State v. T.S.N., 523 S.W.3d 171 (Tex. App.—Dallas 2017), aff'd, 547 S.W.3d 617 (Tex. 2018)
In a case of first impression, the court of appeals affirmed an order granting the expunction of records relating to an arrest for felony aggravated assault for which T.S.N. was subsequently acquitted. The State, claiming that the entire expunction statute is “arrest based,” argued that the records could not be expunged because, when T.S.N. was arrested, she was also arrested on a totally unrelated misdemeanor theft charge to which she ultimately pled guilty. The court of appeals rejected this “arrest-based” interpretation, concluding that, based on the plain language of article 55.01(a)(1) of the Code of Criminal Procedure, a guilty plea to a wholly unrelated offense does not prohibit the expunction of records related to the acquitted offense, even where the arrest arises out of both.
D.A. v. Texas Health Presbyterian Hosp. of Denton, 514 S.W.3d 431 (Tex. App.—Fort Worth 2017, pet. filed)
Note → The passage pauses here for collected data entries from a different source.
section
/-! PROOFS of the statements on the index register and memory transfers (`44_index_memory.md`): Annn and Fx29 are index
writes; the others have faults of their own, and without them they end their step with the writes that `writesOf`
names. -/

namespace Sys2Proof.Machine

section

variable {s : State} {i : Instr} {x : RegIdx}

/-! ### The addresses -/

/-- `nnn` is widened into I as it is (`44_index_memory.md` R171). -/
theorem zeroExtend_addr_toNat (nnn : Addr) : (nnn.zeroExtend 16).toNat = nnn.toNat :=
  BitVec.toNat_setWidth_of_le (by decide)

/-- The glyph address of every byte fits I (`44_index_memory.md` R173). -/
theorem glyphAddr_toNat (b : Byte) : (glyphAddr b).toNat = 0x020 + 5 * b.toNat := by
  have hb := b.isLt
  rw [glyphAddr, BitVec.toNat_ofNat, fontBase]
  omega

/-- An address past a block inside memory fits I (`44_index_memory.md` R175, R176). -/
theorem pastBlock_toNat {a k : Nat} (h : a + k ≤ 0xFFF) : (BitVec.ofNat 16 (a + k + 1)).toNat = a + k + 1 := by
  rw [BitVec.toNat_ofNat]
  omega

/-- After reset the font's bytes stand from 0x020 on (`10_state.md` R37). -/
theorem resetByte_font (p : Params) {j : Nat} (h : j < 80) : resetByte p (0x020 + j) = p.font[j]?.getD 0 := by
  rw [resetByte, if_pos (by rw [fontBase, fontEnd]; omega), fontBase, Nat.add_sub_cancel_left]

/-- Under the invariant the font's bytes stand where reset left them (`20_memory.md` R52). -/
theorem Inv.byte_font (h : Inv s) {j : Nat} (hj : j < 80) : s.byte (0x020 + j) = s.params.font[j]?.getD 0 := by
  rw [h.lowBytes _ (by omega) (by omega), resetByte_font _ hj]

/-! ### The decimal digits (`44_index_memory.md` R174) -/

theorem hundreds_toNat (b : Byte) : (hundreds b).toNat = b.toNat / 100 := by
  have hb := b.isLt
  rw [hundreds, BitVec.toNat_ofNat]
  omega

theorem tens_toNat (b : Byte) : (tens b).toNat = b.toNat / 10 % 10 := by
  rw [tens, BitVec.toNat_ofNat]
  omega

theorem ones_toNat (b : Byte) : (ones b).toNat = b.toNat % 10 := by
  rw [ones, BitVec.toNat_ofNat]
  omega

/-! ### Faults (`60_exceptions.md` R223) -/

theorem ownFault_loadRegs_eq_none : ownFault s (.loadRegs x) = none ↔ s.i.toNat + x.toNat ≤ 0xFFF := by
  simp [ownFault]

theorem ownFault_addI_eq_none : ownFault s (.addI x) = none ↔ s.i.toNat + (s.reg x).toNat ≤ 0xFFFF := by
  simp [ownFault]

/-- Without a fault of its own, an instruction whose next PC does not fit takes PC_RANGE (`40_step.md` R97). -/
theorem faults_pcRange (hsp : i = .ret → s.sp.toNat ≠ 1) (ho : ownFault s i = none) (hn : 0xFFF < nextPc s i) :
    Faults i s .pcRange :=
  exec_of_faultOf_eq_some hsp (faultOf_eq_some.mpr (.inr ⟨ho, hn, rfl⟩))

end

/-! ### The statements -/

/-- Settles O34: Fx29 writes the glyph address to I, and the invariant keeps the font there. -/
theorem pointAtGlyph : Obligations.PointAtGlyph := by
  refine fun s x => ⟨decodeWord_encode (.ldFont x), fun hn => ?_, State.finish_seq_fault rfl⟩
  have hw := State.finish_writesIndex (op := encode (.ldFont x)) _ hn (glyphAddr_toNat (s.reg x))
  refine ⟨_, rfl, hw, fun hinv hx k => ?_⟩
  rw [hw.memory, hw.index, Nat.add_assoc, hinv.byte_font (by omega)]

/-- Settles O35: the two checks in their order, then the three digits. -/
theorem storeDigits : Obligations.StoreDigits := by
  refine fun s x => ⟨decodeWord_encode (.bcd x), fun hlow => ?_, fun hlow hmax => ?_, fun hlow hmax hn => ?_,
    fun hlow hmax hn => ?_⟩
  · exact exec_eq_raise nofun (if_pos hlow)
  · exact exec_eq_raise nofun (by rw [ownFault, if_neg (by omega), if_pos hmax])
  · exact faults_pcRange nofun (ownFault_bcd_eq_none.mpr ⟨hlow, hmax⟩) hn
  · have ho : ownFault s (.bcd x) = none := ownFault_bcd_eq_none.mpr ⟨hlow, hmax⟩
    have hn : nextPc s (.bcd x) ≤ 0xFFF := hn
    refine ⟨_, exec_eq_finish nofun ho, ?hundreds, ?tens, ?ones, fun a ha => ?others, fun z => State.finish_reg hn z,
      State.finish_i hn, State.finish_sp hn, State.finish_disp hn, finish_writesOf_committed (.bcd x) hn⟩
    case hundreds =>
      rw [State.finish_byte hn, writesOf, State.storeDigits_byte, if_neg (by omega), if_neg (by omega), if_pos rfl,
        hundreds_toNat]
    case tens =>
      rw [State.finish_byte hn, writesOf, State.storeDigits_byte, if_neg (by omega), if_pos rfl, tens_toNat]
    case ones => rw [State.finish_byte hn, writesOf, State.storeDigits_byte, if_pos rfl, ones_toNat]
    case others =>
      have hframe : mayStore s a (.bcd x) = false := decide_eq_false (by omega)
      rw [State.finish_byte hn, writesOf_byte hframe]

/-- Settles O36: the two checks in their order, then the block store. -/
theorem storeRegisters : Obligations.StoreRegisters := by
  refine fun s x => ⟨decodeWord_encode (.storeRegs x), fun hlow => ?_, fun hlow hmax => ?_, fun hlow hmax hn => ?_,
    fun hlow hmax hn => ?_⟩
  · exact exec_eq_raise nofun (if_pos hlow)
  · exact exec_eq_raise nofun (by rw [ownFault, if_neg (by omega), if_pos hmax])
  · exact faults_pcRange nofun (ownFault_storeRegs_eq_none.mpr ⟨hlow, hmax⟩) hn
  · have ho : ownFault s (.storeRegs x) = none := ownFault_storeRegs_eq_none.mpr ⟨hlow, hmax⟩
    have he := exec_eq_finish (i := .storeRegs x) nofun ho
    have hn : nextPc s (.storeRegs x) ≤ 0xFFF := hn
    have hc := finish_writesOf_committed (.storeRegs x) hn
    obtain ⟨-, hstored⟩ := exec_storeRegs_byte he hc.ports.result
    refine ⟨_, he, hstored, fun a ha => ?others, ?index, fun z => ?regs, ?sp, ?disp, hc⟩
    case others =>
      have hframe : mayStore s a (.storeRegs x) = false := decide_eq_false (by omega)
      rw [State.finish_byte hn, writesOf_byte hframe]
    case index => rw [State.finish_i hn]; exact pastBlock_toNat hmax
    case regs => rw [State.finish_reg hn, writesOf_reg rfl]
    case sp => rw [State.finish_sp hn, writesOf_sp rfl]
    case disp => rw [State.finish_disp hn, writesOf_disp rfl]
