-- ==== Sys2Proof/Word.lean ====
section
/-! DEFINITION. The word types and the two small enumerations of the engine (00_scope.md R13; 10_state.md R18, R19,
R22, R24). Everything is an unsigned bit vector of a stated width; there is no signed quantity. -/

namespace Sys2Proof

/-- A byte, `u8` (R13). -/
abbrev Byte := BitVec 8

/-- A 32-bit word, `u32` (R13). -/
abbrev Word := BitVec 32

/-- A byte offset into the block buffer, 0..63, 6 bits (20_memory.md R37, R38). An offset outside the buffer
cannot be written down. -/
abbrev Offset := BitVec 6

/-- An ordered 4-tuple of words, labelled A, B, C, D as the source labels them (R18): the shape of both `H[0..3]` and
`W[0..3]`, with index 0 the first field. -/
@[ext]
structure Quad where
  a : Word
  b : Word
  c : Word
  d : Word
  deriving DecidableEq, Repr

/-- The phase `PH` (R22): the five values a reachable engine can hold. The codes 5 to 7 are unrepresentable (R72). -/
inductive Phase where
  /-- no operation in progress, a command can be accepted -/
  | idle
  /-- a block is being compressed, `J` rounds done -/
  | round
  /-- the 64 rounds are done, the add-back is due -/
  | fold
  /-- the first tail block is folded, the second must be built -/
  | pad2
  /-- the last tail block is folded, the digest is due -/
  | emit
  deriving DecidableEq, Repr

/-- `FIN` (R24): why the current block is being compressed. The code 3 is unrepresentable (R72). -/
inductive FinCode where
  /-- a data block filled by `PUSH` -/
  | data
  /-- the first of two tail blocks -/
  | tailMore
  /-- the last tail block -/
  | tailLast
  deriving DecidableEq, Repr

end Sys2Proof
end

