-- ==== Sys2Proof/Machine/State.lean ====
section
/-! DEFINITION. The state of one engine (10_state.md R17, complete), the host's pins, and the state after reset (R35).
INVENTORY.md's '## State' lists every field with its rule. -/

namespace Sys2Proof.Machine

/-- The block buffer's bytes as a list of (offset, byte), offsets strictly rising, no entry equal to `Memory.unlisted`
(`Memory.wf` in Ops.lean). DESIGN CHOICE, log entry 5, safe: a representation of `BUF[0..63]` (R20). -/
abbrev Memory := List Host.Cell

/-- What an unlisted offset of `BUF` holds: the reset content 0x00 (R35). -/
def Memory.unlisted : Byte := 0x00

/-- The levels the host drives at one clock edge (30_encoding.md R57). -/
structure Pins where
  /-- synchronous reset, active high -/
  rst : Bool
  /-- the host presents a command word -/
  cmdValid : Bool
  /-- the command word; ignored when `cmdValid` is false -/
  cmd : BitVec 10
  deriving DecidableEq, Repr

/-- A host that presents nothing. -/
def Pins.quiet : Pins := ⟨false, false, 0⟩

/-- One engine and what its host will drive. The fields `h` to `dv` are R17's table, all of it. The fields `pins` and
`script` are the MODEL's own (log entry 1): the inputs of R32, held where the step can read them. -/
@[ext]
structure State where
  /-- `H[0..3]`, the chaining registers (R18) -/
  h : Quad
  /-- `W[0..3]`, the working registers (R19) -/
  w : Quad
  /-- `BUF[0..63]`, the block buffer (R20) -/
  buf : Memory
  /-- `LEN`, the number of valid accumulator bytes, 6 bits (R21) -/
  len : BitVec 6
  /-- `CNT`, the processed-byte counter, 64 bits (R29) -/
  cnt : BitVec 64
  /-- `PH`, the phase (R22) -/
  ph : Phase
  /-- `J`, the round index, 6 bits (R23) -/
  j : BitVec 6
  /-- `FIN`, why the current block is being compressed (R24) -/
  fin : FinCode
  /-- `DIG`, the digest register, 128 bits (R25) -/
  dig : BitVec 128
  /-- `DV`, digest valid (R26) -/
  dv : Bool
  /-- the levels the host drives at the coming clock edge (model's own) -/
  pins : Pins
  /-- the levels the host drives at the later edges, oldest first; quiet when it runs out (model's own) -/
  script : List Pins
  deriving DecidableEq, Repr

/-- Why a step stops with a fault: never. The set of exception causes is empty (60_exceptions.md R131), and "a model's
fault outcome is never produced by this hardware" (R138), so the type has no constructor. Safe and exact. -/
inductive Fault where
  deriving DecidableEq, Repr

/-- Why a step is refused. -/
inductive Refusal where
  /-- the instruction has no meaning in this model; raised by a refused arm of `exec` only, and no arm is refused. Safe. -/
  | notModelled (mnemonic : String)
  deriving DecidableEq, Repr

/-- The outcome of an instruction or a step. -/
abbrev Result := Host.Outcome State Fault Refusal

/-- The engine right after reset (R35, R147), every value the spec's own; the host presents nothing (log entry 1). -/
def State.reset : State where
  h := iv
  w := ⟨0, 0, 0, 0⟩
  buf := []
  len := 0
  cnt := 0
  ph := .idle
  j := 0
  fin := .data
  dig := 0
  dv := false
  pins := Pins.quiet
  script := []

end Sys2Proof.Machine
end

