-- ==== Sys2Proof/Laws/Step.lean ====
section
/-! SUPPORT. What an instruction and a step can do, said once: each answers a next state, and which. -/

namespace Sys2Proof.Machine

/-! ## Selection -/

/-- A round step is one of the four. -/
theorem roundInstr_cases (q : BitVec 2) :
    (q = 0 ∧ roundInstr q = .rnd0) ∨ (q = 1 ∧ roundInstr q = .rnd1) ∨
    (q = 2 ∧ roundInstr q = .rnd2) ∨ (q = 3 ∧ roundInstr q = .rnd3) := by
  revert q; decide

@[simp] theorem selectStep_idle (j : BitVec 6) : selectStep .idle j = .idle := rfl
@[simp] theorem selectStep_round (j : BitVec 6) : selectStep .round j = roundInstr (quartile j) := rfl
@[simp] theorem selectStep_fold (j : BitVec 6) : selectStep .fold j = .fold := rfl
@[simp] theorem selectStep_pad2 (j : BitVec 6) : selectStep .pad2 j = .pad2 := rfl
@[simp] theorem selectStep_emit (j : BitVec 6) : selectStep .emit j = .emit := rfl

/-- Accepting a word is running the command it decodes to. -/
theorem accept_eq (w : BitVec 10) (s : State) : accept w s = exec (decodeCmd w).instr s := by
  simp only [accept]
  cases decodeCmd w <;> rfl

/-! ## The meanings answer a next state -/

/-- Round 63 lies in the last quartile. -/
theorem quartile_63 : quartile 63 = 3 := by decide

/-- The round step a state selects computes `round` on the message words of the buffer, steps the index, and ends the
rounds at 63. -/
theorem exec_roundInstr (s : State) (h : s.ph = .round) :
    exec (roundInstr (quartile s.j)) s = .next { s with
      w := md5Round s.j s.w (msgWord s.buf)
      j := s.j + 1
      ph := if s.j = 63 then .fold else .round } := by
  have h63 : quartile s.j ≠ 3 → s.j ≠ 63 := fun hq e => hq (e ▸ quartile_63)
  rcases roundInstr_cases (quartile s.j) with ⟨hq, hi⟩ | ⟨hq, hi⟩ | ⟨hq, hi⟩ | ⟨hq, hi⟩
  · have hj := h63 (by rw [hq]; decide)
    rw [hi]
    simpa [exec, execRnd0, md5Round, hq, h] using hj
  · have hj := h63 (by rw [hq]; decide)
    rw [hi]
    simpa [exec, execRnd1, md5Round, hq, h] using hj
  · have hj := h63 (by rw [hq]; decide)
    rw [hi]
    simpa [exec, execRnd2, md5Round, hq, h] using hj
  · rw [hi]
    simp [exec, execRnd3, md5Round, hq, h]

/-- `FOLD`, with its three ways out in one record. -/
theorem execFold_eq (s : State) : execFold s = .next { s with
    h := addQuad s.h s.w
    cnt := if s.fin = .data then add64 s.cnt 64 else s.cnt
    ph := match s.fin with | .data => .idle | .tailMore => .pad2 | .tailLast => .emit } := by
  simp only [execFold]
  cases s.fin <;> rfl

/-- `PUSH b`, with its two ways in one record. -/
theorem execPush_eq (b : Byte) (s : State) : execPush b s = .next (
    if s.len = 63 then State.startBlock .data { s with buf := writeByte s.buf s.len b, dv := false, len := 0 }
    else { s with buf := writeByte s.buf s.len b, dv := false, len := s.len + 1 }) := by
  simp only [execPush, State.clearValid]
  split <;> rfl

/-- `INIT` in one record. -/
theorem execInit_eq (s : State) : execInit s =
    .next { s with h := iv, len := 0, cnt := 0, buf := zeroFill s.buf 0 64, dv := false } := by
  simp only [execInit, State.freshContext, State.clearValid]

/-- `EMIT` in one record. -/
theorem execEmit_eq (s : State) : execEmit s = .next { s with
    h := iv, len := 0, cnt := 0, buf := zeroFill s.buf 0 64, dig := vec128 (ser s.h), dv := true, ph := .idle } := by
  simp only [execEmit, State.freshContext]

/-- `PAD2` in one record. -/
theorem execPad2_eq (s : State) : execPad2 s = .next { s with
    buf := memWrite8 (zeroFill s.buf 0 56) 56 (totalBits s.cnt s.len)
    w := s.h, j := 0, fin := .tailLast, ph := .round } := by
  simp only [execPad2, State.startBlock]

/-- `PAD1` in one record. -/
theorem State.padFirst_eq (s : State) : s.padFirst = { s with
    buf := s.padFirst.buf, w := s.h, j := 0, ph := .round,
    fin := if s.len.toNat ≤ 55 then .tailLast else .tailMore } := by
  simp only [State.padFirst, State.startBlock]
  split <;> simp only

/-- Every instruction answers a next state, in every state (R119, R138). -/
theorem exec_next (i : Instr) (s : State) : ∃ t, exec i s = .next t := by
  cases i with
  | push b => exact ⟨_, execPush_eq b s⟩
  | fold => exact ⟨_, execFold_eq s⟩
  | idle =>
    simp only [exec, execIdle]
    split
    · simp only [accept]
      cases decodeCmd s.pins.cmd with
      | push b => exact ⟨_, execPush_eq b s⟩
      | nop => exact ⟨_, rfl⟩
      | final => exact ⟨_, rfl⟩
      | init => exact ⟨_, rfl⟩
    · exact ⟨_, rfl⟩
  | nop => exact ⟨_, rfl⟩
  | final => exact ⟨_, rfl⟩
  | init => exact ⟨_, rfl⟩
  | rnd0 => exact ⟨_, rfl⟩
  | rnd1 => exact ⟨_, rfl⟩
  | rnd2 => exact ⟨_, rfl⟩
  | rnd3 => exact ⟨_, rfl⟩
  | pad2 => exact ⟨_, rfl⟩
  | emit => exact ⟨_, rfl⟩
  | start fin => exact ⟨_, rfl⟩
  | pad1 => exact ⟨_, rfl⟩

/-! ## One step -/

/-- What a step can do, and nothing else: reset, stay idle, accept one of the four commands, a round, `FOLD`, `PAD2` or
`EMIT`; then the clock edge. -/
theorem step_cases {s t : State} (h : step s = .next t) : ∃ u, t = u.nextPins ∧
    ((s.pins.rst = true ∧ u = s.resetEngine) ∨
     (s.pins.rst = false ∧ s.ph = .idle ∧ s.pins.cmdValid = false ∧ u = s) ∨
     (s.pins.rst = false ∧ s.ph = .idle ∧ s.pins.cmdValid = true ∧ exec (decodeCmd s.pins.cmd).instr s = .next u) ∨
     (s.pins.rst = false ∧ s.ph = .round ∧ u = { s with
        w := md5Round s.j s.w (msgWord s.buf), j := s.j + 1, ph := if s.j = 63 then .fold else .round }) ∨
     (s.pins.rst = false ∧ s.ph = .fold ∧ execFold s = .next u) ∨
     (s.pins.rst = false ∧ s.ph = .pad2 ∧ execPad2 s = .next u) ∨
     (s.pins.rst = false ∧ s.ph = .emit ∧ execEmit s = .next u)) := by
  have unwrap : ∀ r : Result, advance r = .next t → ∃ u, r = .next u ∧ t = u.nextPins := by
    intro r hr
    cases r with
    | next u => exact ⟨u, rfl, by simpa [advance] using hr.symm⟩
    | fault f => cases f
    | refused f => simp [advance] at hr
  unfold step at h
  cases hr : s.pins.rst with
  | true =>
    rw [hr, if_pos rfl] at h
    obtain ⟨u, hu, ht⟩ := unwrap _ h
    exact ⟨u, ht, .inl ⟨rfl, by simpa using hu.symm⟩⟩
  | false =>
    rw [hr, if_neg (by simp)] at h
    obtain ⟨u, hu, ht⟩ := unwrap _ h
    refine ⟨u, ht, .inr ?_⟩
    cases hp : s.ph with
    | idle =>
      simp only [State.select, hp, selectStep_idle, exec, execIdle] at hu
      cases hv : s.pins.cmdValid with
      | true =>
        rw [hv, if_pos rfl, accept_eq] at hu
        exact .inr (.inl ⟨rfl, rfl, rfl, hu⟩)
      | false =>
        rw [hv, if_neg (by simp)] at hu
        exact .inl ⟨rfl, rfl, rfl, by simpa using hu.symm⟩
    | round =>
      simp only [State.select, hp, selectStep_round, exec_roundInstr s hp] at hu
      exact .inr (.inr (.inl ⟨rfl, rfl, by simpa using hu.symm⟩))
    | fold =>
      simp only [State.select, hp, selectStep_fold, exec] at hu
      exact .inr (.inr (.inr (.inl ⟨rfl, rfl, hu⟩)))
    | pad2 =>
      simp only [State.select, hp, selectStep_pad2, exec] at hu
      exact .inr (.inr (.inr (.inr (.inl ⟨rfl, rfl, hu⟩))))
    | emit =>
      simp only [State.select, hp, selectStep_emit, exec] at hu
      exact .inr (.inr (.inr (.inr (.inr ⟨rfl, rfl, hu⟩))))

/-- The same, command by command and with the next state written out: every step is one of these ten. -/
theorem step_inversion {s t : State} (h : step s = .next t) : ∃ u, t = u.nextPins ∧
    ((s.pins.rst = true ∧ u = s.resetEngine) ∨
     (s.pins.rst = false ∧ s.ph = .idle ∧ (s.accepted = none ∨ s.accepted = some .nop) ∧ u = s) ∨
     (s.pins.rst = false ∧ s.ph = .idle ∧ s.accepted = some .init ∧ u = { s with h := iv, len := 0, cnt := 0, buf := zeroFill s.buf 0 64, dv := false }) ∨
     (s.pins.rst = false ∧ s.ph = .idle ∧ s.len ≠ 63 ∧ ∃ b, s.accepted = some (.push b) ∧ u = { s with buf := writeByte s.buf s.len b, dv := false, len := s.len + 1 }) ∨
     (s.pins.rst = false ∧ s.ph = .idle ∧ s.len = 63 ∧ ∃ b, s.accepted = some (.push b) ∧ u = { s with buf := writeByte s.buf s.len b, dv := false, len := 0, w := s.h, j := 0, fin := .data, ph := .round }) ∨
     (s.pins.rst = false ∧ s.ph = .idle ∧ s.accepted = some .final ∧ u = s.clearValid.padFirst) ∨
     (s.pins.rst = false ∧ s.ph = .round ∧ s.accepted = none ∧ u = { s with
        w := md5Round s.j s.w (msgWord s.buf), j := s.j + 1, ph := if s.j = 63 then .fold else .round }) ∨
     (s.pins.rst = false ∧ s.ph = .fold ∧ s.accepted = none ∧ u = { s with
    h := addQuad s.h s.w
    cnt := if s.fin = .data then add64 s.cnt 64 else s.cnt
    ph := match s.fin with | .data => .idle | .tailMore => .pad2 | .tailLast => .emit }) ∨
     (s.pins.rst = false ∧ s.ph = .pad2 ∧ s.accepted = none ∧ u = { s with buf := memWrite8 (zeroFill s.buf 0 56) 56 (totalBits s.cnt s.len), w := s.h, j := 0, fin := .tailLast, ph := .round }) ∨
     (s.pins.rst = false ∧ s.ph = .emit ∧ s.accepted = none ∧ u = { s with
    h := iv, len := 0, cnt := 0, buf := zeroFill s.buf 0 64, dig := vec128 (ser s.h), dv := true, ph := .idle })) := by
  obtain ⟨u, rfl, hu⟩ := step_cases h
  refine ⟨u, rfl, ?_⟩
  clear h
  rcases hu with h | h | h | h | h | h | h
  · exact .inl h
  · obtain ⟨hr, hp, hv, rfl⟩ := h; exact .inr (.inl ⟨hr, hp, .inl (by simp [State.accepted, hv]), rfl⟩)
  · obtain ⟨hr, hp, hv, hx⟩ := h
    have ha : s.accepted = some (decodeCmd s.pins.cmd) := by simp [State.accepted, hr, hp, hv]
    cases hc : decodeCmd s.pins.cmd with
    | nop => rw [hc] at hx ha; obtain rfl : s = u := by simpa [exec, Command.instr, execNop] using hx
             exact .inr (.inl ⟨hr, hp, .inr ha, rfl⟩)
    | init => rw [hc] at hx ha; simp only [exec, Command.instr, execInit_eq, Host.Outcome.next.injEq] at hx
              exact .inr (.inr (.inl ⟨hr, hp, ha, hx.symm⟩))
    | push b => rw [hc] at hx ha; simp only [exec, Command.instr, execPush_eq, Host.Outcome.next.injEq] at hx
                by_cases hl : s.len = 63
                · rw [if_pos hl] at hx
                  exact .inr (.inr (.inr (.inr (.inl ⟨hr, hp, hl, b, ha, hx.symm⟩))))
                · rw [if_neg hl] at hx
                  exact .inr (.inr (.inr (.inl ⟨hr, hp, hl, b, ha, hx.symm⟩)))
    | final => rw [hc] at hx ha; simp only [exec, Command.instr, execFinal, Host.Outcome.next.injEq] at hx
               exact .inr (.inr (.inr (.inr (.inr (.inl ⟨hr, hp, ha, hx.symm⟩)))))
  · obtain ⟨hr, hp, hx⟩ := h; exact .inr (.inr (.inr (.inr (.inr (.inr (.inl ⟨hr, hp, by simp [State.accepted, hp], hx⟩))))))
  · obtain ⟨hr, hp, hx⟩ := h; simp only [execFold_eq, Host.Outcome.next.injEq] at hx
    exact .inr (.inr (.inr (.inr (.inr (.inr (.inr (.inl ⟨hr, hp, by simp [State.accepted, hp], hx.symm⟩)))))))
  · obtain ⟨hr, hp, hx⟩ := h; simp only [execPad2_eq, Host.Outcome.next.injEq] at hx
    exact .inr (.inr (.inr (.inr (.inr (.inr (.inr (.inr (.inl ⟨hr, hp, by simp [State.accepted, hp], hx.symm⟩))))))))
  · obtain ⟨hr, hp, hx⟩ := h; simp only [execEmit_eq, Host.Outcome.next.injEq] at hx
    exact .inr (.inr (.inr (.inr (.inr (.inr (.inr (.inr (.inr ⟨hr, hp, by simp [State.accepted, hp], hx.symm⟩))))))))

/-! ## Runs -/

@[simp] theorem run_zero (s : State) : run 0 s = .next s := rfl

theorem run_succ (n : Nat) (s t : State) (h : step s = .next t) : run (n + 1) s = run n t := by
  have : core.step s = .next t := h
  simp only [run, Host.Core.run, this]
  rfl

/-- A run is cut anywhere. -/
theorem run_add (m n : Nat) (s t : State) (h : run m s = .next t) : run (m + n) s = run n t := by
  induction m generalizing s with
  | zero =>
    have : s = t := by simpa using h
    rw [this, Nat.zero_add]
  | succ m ih =>
    have hs : ∃ u, step s = .next u := by
      cases hc : step s with
      | next u => exact ⟨u, rfl⟩
      | fault f => cases f
      | refused f =>
        have hc' : core.step s = .refused f := hc
        simp [run, Host.Core.run, hc'] at h
    obtain ⟨u, hu⟩ := hs
    rw [run_succ m s u hu] at h
    rw [show m + 1 + n = (m + n) + 1 by omega, run_succ (m + n) s u hu]
    exact ih u h

end Sys2Proof.Machine
end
Reversed and rendered judgment following permissive appeal, holding that section 74.153 of the Civil Practice and Remedies Code, which applies a lower “willful and wanton” standard of care to medical care provided in a hospital emergency room does not apply to medical care provided an expectant mother in an obstetrical unit.
In the Interest of P.M.K., No. 05-15-01181-CV, 2017 WL 462343 (Tex. App.—Dallas Jan. 30, 2017, no pet.)(mem. op.)
Successfully defended Texas and Louisiana courts' determination that, while Texas court had jurisdiction as the child’s “home state” under the Uniform Child Custody Jurisdiction and Enforcement Act, Louisiana court was the more convenient forum and therefore could exercise jurisdiction over child custody determination.